Left: we depict non-layered TMCs as wood blocks (bottom) and TMDs as stacks of paper sheets (top), along with representative crystal structures of TMDs (2H-MoS2) and TMCs (β-Mo2C, space group P63/mmc) (right). We have also included ‘stained’ wood and paper to represent chalcogen- and carbon-doped TMCs and TMDs, respectively, along with their atomic structures. Right: representative TMC/TMD heterostructure schematics grouped by the interface formed in the structure. Credit: Terrones/Sinnott
By Jamie Oberdick
Transition metal carbides (TMCs) and transition metal dichalcogenides (TMDs) are emerging as key players with transformative potential across various industries. Originally recognized for their industrial applications like solid-state lubrication, these materials are now the focus of cutting-edge research aimed at revolutionizing electronic devices and catalytic processes.
The growing interest in TMCs and TMDs by researchers, the exotic properties that make them so interesting, and their potential applications to come were discussed in a perspective paper published in Nature Materials by an international team of researchers.
TMDs, such as molybdenum disulfide, are structured in thin layers of metal atoms sandwiched between chalcogen atoms like sulfur. Traditionally used in lubricants, these materials have gained prominence for their electronic properties. Conversely, TMCs, like molybdenum carbide, although more akin to solid rocks than layered materials, exhibit intriguing properties such as superconductivity.
"TMDs like molybdenum disulfide have been used for many years as solid-state lubricants,” said Susan Sinnott, Penn State professor and head of the Department of Materials Science and Engineering and co-corresponding author of the paper. “Recently, we have been interested in their electronic properties. On the other hand, molybdenum carbides, while not layered like TMDs, have fascinating phases, some of which are superconducting."
Materials researchers are pioneering the creation of heterostructures built with TMCs and TMDs. In this context, heterostructures refer to precisely layered combinations of TMCs and TMDs designed to synergistically enhance their properties. This approach aims to engineer materials with unique properties that offer practical benefits across multiple sectors beyond what individual materials offer.
"We can start with a template of a transition metal carbide and convert it into a chalcogenide by introducing sulfur or selenium,” said Mauricio Terrones, Evan Pugh University Professor and professor of physics, professor of chemistry and of material science and engineering, George A. and Margaret M. Downsbrough Head of the Department of Physics at Penn State and co-corresponding author of the study. “Alternatively, we can start with TMDs and introduce carbon to transform them into carbides. These methods allow us to create materials with tailored properties."
By carefully stacking layers of TMCs and TMDs in a specific order, researchers create a sandwich-like structure. This layering allows the combined material to exhibit new and improved properties that neither the TMCs nor the TMDs have on their own. For instance, these heterostructures can conduct electricity more efficiently, enhance electronic devices, or improve certain chemical reactions, leading to new possibilities for applications in technology and industry.
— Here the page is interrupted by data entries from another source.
theorem State.Copies.writes {src dst lo hi : Nat} {P : Nat → Prop} {s t u : State} (h : Copies src dst P s t) (ht : Memory.wf t.mem = true)
    (hw : Writes lo hi t u) (hd : dst + 2 ^ 20 ≤ lo ∨ hi ≤ dst) : Copies src dst P s u where
  copied o ho hp := (hw.other ht _ (by omega)).trans (h.copied o ho hp)
  kept o ho hp := (hw.other ht _ (by omega)).trans (h.kept o ho hp)

/-- One range. -/
theorem State.copyImage_copies {s : State} (hs : Memory.wf s.mem = true) {src dst : Nat} {x : Buf × Nat × Nat} :
    Copies src dst (inRange x) s (s.copyImage (src + (winOff x.1 + x.2.1)) (dst + (winOff x.1 + x.2.1)) x.2.2) where
  copied o _ hp := by
    obtain ⟨h1, h2⟩ := hp
    have hin := State.memGet_copyImage (n := x.2.2) hs (src := src + (winOff x.1 + x.2.1)) (dst := dst + (winOff x.1 + x.2.1))
      (o := o - (winOff x.1 + x.2.1)) (by omega)
    rwa [show dst + (winOff x.1 + x.2.1) + (o - (winOff x.1 + x.2.1)) = dst + o by omega,
      show src + (winOff x.1 + x.2.1) + (o - (winOff x.1 + x.2.1)) = src + o by omega] at hin
  kept o _ hp := by
    refine (State.copyImage_writes _ _ _ s).other hs _ ?_
    simp only [inRange, not_and, not_lt] at hp
    omega

/-- A list of ranges, each copied in turn from where nothing is written. -/
theorem State.foldl_copies {f : State → Buf × Nat × Nat → State} {src dst lo hi : Nat} {l : List (Buf × Nat × Nat)}
    (hsrc : src + 2 ^ 20 ≤ lo ∨ hi ≤ src)
    (hstep : ∀ s x, x ∈ l → Memory.wf s.mem = true → Writes lo hi s (f s x) ∧ Copies src dst (inRange x) s (f s x)) {s : State}
    (hs : Memory.wf s.mem = true) : Copies src dst (∃ x ∈ l, inRange x ·) s (l.foldl f s) := by
  induction l generalizing s with
  | nil => exact ⟨fun _ _ ⟨_, h, _⟩ => (List.not_mem_nil h).elim, fun _ _ _ => rfl⟩
  | cons x l ih =>
    obtain ⟨hw, hx⟩ := hstep s x List.mem_cons_self hs
    have hl := ih (fun s y hy => hstep s y (List.mem_cons_of_mem _ hy)) (hw.wf hs)
    rw [List.foldl_cons]
    refine ⟨fun o ho ⟨y, hy, hyo⟩ => ?_, fun o ho hn => ?_⟩
    · by_cases hlater : ∃ z ∈ l, inRange z o
      · exact (hl.copied o ho hlater).trans (hw.other hs _ (by omega))
      · rcases List.mem_cons.mp hy with rfl | hy
        · exact (hl.kept o ho hlater).trans (hx.copied o ho hyo)
        · exact absurd ⟨y, hy, hyo⟩ hlater
    · have hnone : ¬ ∃ z ∈ l, inRange z o := fun ⟨z, hz, hzo⟩ => hn ⟨z, List.mem_cons_of_mem _ hz, hzo⟩
      exact (hl.kept o ho hnone).trans (hx.kept o ho fun hxo => hn ⟨x, List.mem_cons_self, hxo⟩)

section
variable {s : State} {r : Nat} (hr : 2 ^ 32 ≤ r)
include hr

/-! ## The header -/

theorem State.writeHeader_writes (k : CoreIx) (kind ix : Nat) : Writes r (r + 0x40) s (s.writeHeader k r kind ix) :=
  (State.storeWords_writes hr _ s).mono (Nat.le_refl r) (Nat.le_refl (r + 8 * 8))

theorem State.readLE_writeHeader (hs : Memory.wf s.mem = true) (k : CoreIx) (hlen : (s.core k).evt.inbox.length ≤ 256) :
    readLE (s.writeHeader k r 2 0).mem r 8 =
      2 * 2 ^ 62 + (if (s.core k).priv then 2 ^ 61 else 0) + (if (s.core k).exch.group.isSome then 2 ^ 60 else 0) ∧
    readLE (s.writeHeader k r 2 0).mem (r + 8) 8 = (s.core k).main.pc.toNat ∧
    readLE (s.writeHeader k r 2 0).mem (r + 16) 8 = (s.core k).evt.inbox.length * 2 ^ 32 + k.val := by
  have hread {ws : List Word} (i : Nat) (hi : i < ws.length) : readLE (s.storeWords r ws).mem (r + 8 * i) 8 = ws[i].toNat :=
    State.readLE_storeWords hr hs hi
  have hk := k.isLt
  refine ⟨(hread 0 (by simp)).trans ?_, (hread 1 (by simp)).trans ?_, (hread 2 (by simp)).trans ?_⟩
  · simp only [List.getElem_cons_zero, BitVec.toNat_ofNat]
    split <;> split <;> rfl
  · simp only [List.getElem_cons_succ, List.getElem_cons_zero, BitVec.toNat_setWidth]
    have := (s.core k).main.pc.isLt
    omega
  · simp only [List.getElem_cons_succ, List.getElem_cons_zero, BitVec.toNat_ofNat]
    omega

/-! ## The registers -/

/-- The elements of a vector as the record holds them. -/
theorem State.readLE_storeVec (hs : Memory.wf s.mem = true) {m w n : Nat} (hw : w = 8 * n) (v : Vector (BitVec w) m) {live : Nat → Bool}
    (j : Fin m) (hlive : live j.val = true) :
    readLE (s.storeLive r n live (v.toList.map (·.toNat))).mem (r + n * j.val) n = v[j].toNat := by
  subst hw
  rw [State.readLE_storeLive hr hs (by simp) hlive]
  simp

theorem State.storeVec_writes {m w n hi : Nat} (v : Vector (BitVec w) m) (live : Nat → Bool) (hhi : r + n * m ≤ hi) :
    Writes r hi s (s.storeLive r n live (v.toList.map (·.toNat))) := by
  refine (State.storeLive_writes hr _ live s).mono (Nat.le_refl r) ?_
  rwa [List.length_map, Vector.length_toList]

theorem State.writeHandler_writes (h : HandlerCtx) : Writes (r + 0xC00) (r + 0x1000) s (s.writeHandler r h) := by
  have hx := State.storeWords_writes (a := r + 0xC40) (by omega) h.x.toList (s.storeFree (r + 0xC00) 8)
  rw [Vector.length_toList] at hx
  exact ((State.storeFree_writes (n := 8) (by omega) s).mono (Nat.le_refl _) (by omega)).trans
    ((hx.mono (by omega) (by omega)).trans ((State.storeVec_writes (by omega) h.v _ (Nat.le_refl _)).mono (by omega) (by omega)))

theorem State.writeMain_writes (hs : Memory.wf s.mem = true) (k : CoreIx) :
    Writes (r + 0x40) (r + 0xC00) s (s.writeMain k r) ∧ HoldsMain r (s.core k) (s.writeMain k r) := by
  unfold State.writeMain
  extract_lets c sx sf sm sc
  have hx : Writes (r + 0x40) (r + 0x140) s sx := State.storeVec_writes (by omega) _ _ (by omega)
  have hf : Writes (r + 0x140) (r + 0x180) sx sf := State.storeVec_writes (by omega) _ _ (by omega)
  have hm : Writes (r + 0x180) (r + 0x1C0) sf sm := State.storeVec_writes (by omega) _ _ (by omega)
  have hclear := State.clearImage_writes (r + 0x200) 512 sm
  have hctl := State.storeWords_writes (a := r + 0x200) (by omega) (sm.ctlWords k) (sm.clearImage (r + 0x200) 512)
  rw [State.ctlWords_length] at hctl
  have hc : Writes (r + 0x200) (r + 0x400) sm sc := hclear.trans (hctl.mono (Nat.le_refl _) (by omega))
  have hv : Writes (r + 0x400) (r + 0xC00) sc (sc.storeLive (r + 0x400) 64 (SaveMap.all.v.getLsbD ·) (c.main.v.toList.map (·.toNat))) :=
    State.storeVec_writes (by omega) _ _ (by omega)
  have wx := hx.wf hs
  have wf := hf.wf wx
  have wm := hm.wf wf
  have wc := hc.wf wm
  have core : sm.core k = c := by rw [hm.core, hf.core, hx.core]
  have afterM := (hc.mono (Nat.le_refl _) (by omega)).trans (hv.mono (by omega) (Nat.le_refl _))
  have afterF := (hm.mono (Nat.le_refl _) (by omega)).trans (afterM.mono (by omega) (Nat.le_refl _))
  have afterX := (hf.mono (Nat.le_refl _) (by omega)).trans (afterF.mono (by omega) (Nat.le_refl _))
  have creg {n : Nat} {q : CReg} (hn : n < 28) (hq : cregOf n = .ok q) :
      readLE (sc.storeLive (r + 0x400) 64 (SaveMap.all.v.getLsbD ·) (c.main.v.toList.map (·.toNat))).mem (r + 0x200 + 8 * n) 8 =
        (({ sm with cur := k } : State).readCtl c q).toNat := by
    refine (hv.readLE wc (by omega)).trans ?_
    refine (State.readLE_storeWords (by omega) (hclear.wf wm) (by rwa [State.ctlWords_length])).trans ?_
    rw [State.getElem_ctlWords _ hq, core]
  refine ⟨(hx.mono (Nat.le_refl _) (by omega)).trans (afterX.mono (by omega) (Nat.le_refl _)), fun j => ?_, fun j => ?_, fun j => ?_,
    fun j => ?_, creg (n := 1) (by omega) rfl, creg (n := 5) (by omega) rfl⟩
  · refine (afterX.readLE wx (by have := j.isLt; omega)).trans (State.readLE_storeVec (by omega) hs rfl _ j ?_)
    revert j
    decide
  · refine (afterF.readLE wf (by have := j.isLt; omega)).trans (State.readLE_storeVec (by omega) wx rfl _ j ?_)
    revert j
    decide
  · refine (afterM.readLE wm (by have := j.isLt; omega)).trans (State.readLE_storeVec (by omega) wf rfl _ j ?_)
    revert j
    decide
  · refine State.readLE_storeVec (by omega) wc rfl _ j ?_
    revert j
    decide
Among potential applications are electronics that are not only smaller and faster, but also more energy-efficient advanced catalysts derived from these materials that could revolutionize clean energy production and environmental remediation efforts.
“We believe our approach could lead to new, smaller, faster, and more sustainable electronic devices, as well as diverse applications in catalysis,” Sinnott said. “Many industrial and automotive chemical reactions are enhanced by catalysis.”
Terrones noted that multiple industries use catalysis to split water molecules for hydrogen and oxygen and would welcome an improved, lower-cost catalysis method. These include energy and fuel, chemical manufacturing, petroleum refining, steel manufacturing, and the food industry.
"Splitting the water molecule to separate hydrogen from oxygen could become more efficient with these materials,” Terrones said. “You could do without using very much energy."
Furthermore, these innovations hold promise for applications in emerging technologies like quantum computing, where precise material properties are critical.
“I think that there are many additional potential applications that we can't even imagine right now,” Sinnott said. “Being able to control material synthesis on these very small, confined layers could contribute to quantum computers, or quantum communication devices that are just now being imagined and developed. They're going to need very precise, very well controlled material systems with ability to tune properties.”
Sinnott added that the work covered in the perspective paper is pointing to some interesting new directions for materials research.
“I think that is where the benefit to society is, forging these beneficial new directions in the research,” Sinnott said. “First you need to develop the materials, and then once you have the materials and tuned their properties, from there you can build out all kinds of applications.”